A little back-of-the-envelope math: At this rate, about 100,000 people will vote early in the Democratic primary in Harris County. That's almost surely an underestimate, as early vote totals tend to rise towards the end of the period, but let's be conservative. Going by 2004 and 2006 results, the early vote is about 30% of the final tally. Let's be conservative again and say it'll be 40% this time, as there's been a pretty steady message of "Vote Early!" from party officials and us bloggers and whatnot. That pegs Harris County's early vote total at 250,000. From a turnout projection done a few months ago for Rick Noriega that I saw recently, Harris County will likely be about 17% of the statewide Democratic total for the primary. That puts the statewide total at about 1.5 million.

To put that into perspective, the 2004 Democratic Presidential primary turnout was 839,000. In 2000, it was 787,000. In 1996, 921,000. You have to go back to 1992 for an equivalent turnout, which was 1.48 million.

Finally, note that state Democratic officials were throwing around the number 1.8 million earlier this week. That total was last achieved in 1988, which coincidentally was the last time the Texas primary mattered. I thought that number was too high when I first heard it, but now not so much. And it could still be higher. Wow.

Oh, and it's not just Harris:

Turnout was also brisk in the suburbs, including Fort Bend County, where 1,697 ballots were cast in the Democratic primary and 944 in the Republican.

It's a beautiful thing to see those Democratic numbers next to the Republican ones, isn't it? I don't know how predictive this will be of November totals, but I don't care at this point. I'm enjoying the moment.

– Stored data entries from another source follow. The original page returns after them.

/-- How the environment ends a programming operation (R372): every bit verified, a bit never verified after 8 pulses,
or a condition failed after the first pulse; the bits that read as programmed. -/
inductive OtpEnd where
  | verified
  | verifyFail (stored : BitVec 39)
  | aborted (stored : BitVec 39)
  deriving DecidableEq, Repr

/-- A PCIe configuration request (R406) on the modelled fields of configuration space. -/
inductive CfgReq where
  | read (dword : BitVec 10)
  | writeBar (bar : Fin 6) (v : BitVec 32)
  | writeCommand (memEn busMaster : Bool)
  | writeMsix (enable funcMask : Bool)
  | writeDState (d3hot : Bool)
  /-- the AER status registers: of uncorrectable errors, or of correctable ones; a 1 written clears its bit (R417) -/
  | readAer (correctable : Bool)
  | clearAer (correctable : Bool) (v : BitVec 32)
  /-- the Device Serial Number capability, low or high dword (R406) -/
  | readSerial (high : Bool)
  deriving DecidableEq, Repr

/-- A write of a register dword by a path. -/
structure RegWrite where
  path : Path
  value : Word
  deriving DecidableEq, Repr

I just hope that this doesn't mess things up in FBC. Great timing, wouldn't you say? Thanks to Juanita for the link.

Posted by Charles Kuffner on February 20, 2008 to Election 2008

1.8 million sounds low to me.

I've been looking at "votes per CD" in various primaries.

South Carolina: 90,000+
Georgia: 80,000
Alabama: 75,000
Califonia: 75,000
Massachusetts: 120,000
New York: 60,000 (??)
Arizona: 400,000 (McCain's on the ballot).
Wisconsin: 140,000
Maryland: 90,000
Virginia: 90,000

Bush's margin in Alabama was about what it is in Texas. So, I think 75,000 is plausible, meaning you'd get about 2.3 million voters.

By the way, I'm fairly certain the Obama campaign can contact in person every voter they need in Texas. You'd need about 2000 volunteers per day to hit 50 doors. For Super Tuesday, the Obama camp had 15,000 "super volunteers", so if you can get a third of them to fly to Texas and put them up (total cost: $3 million?), you can do it.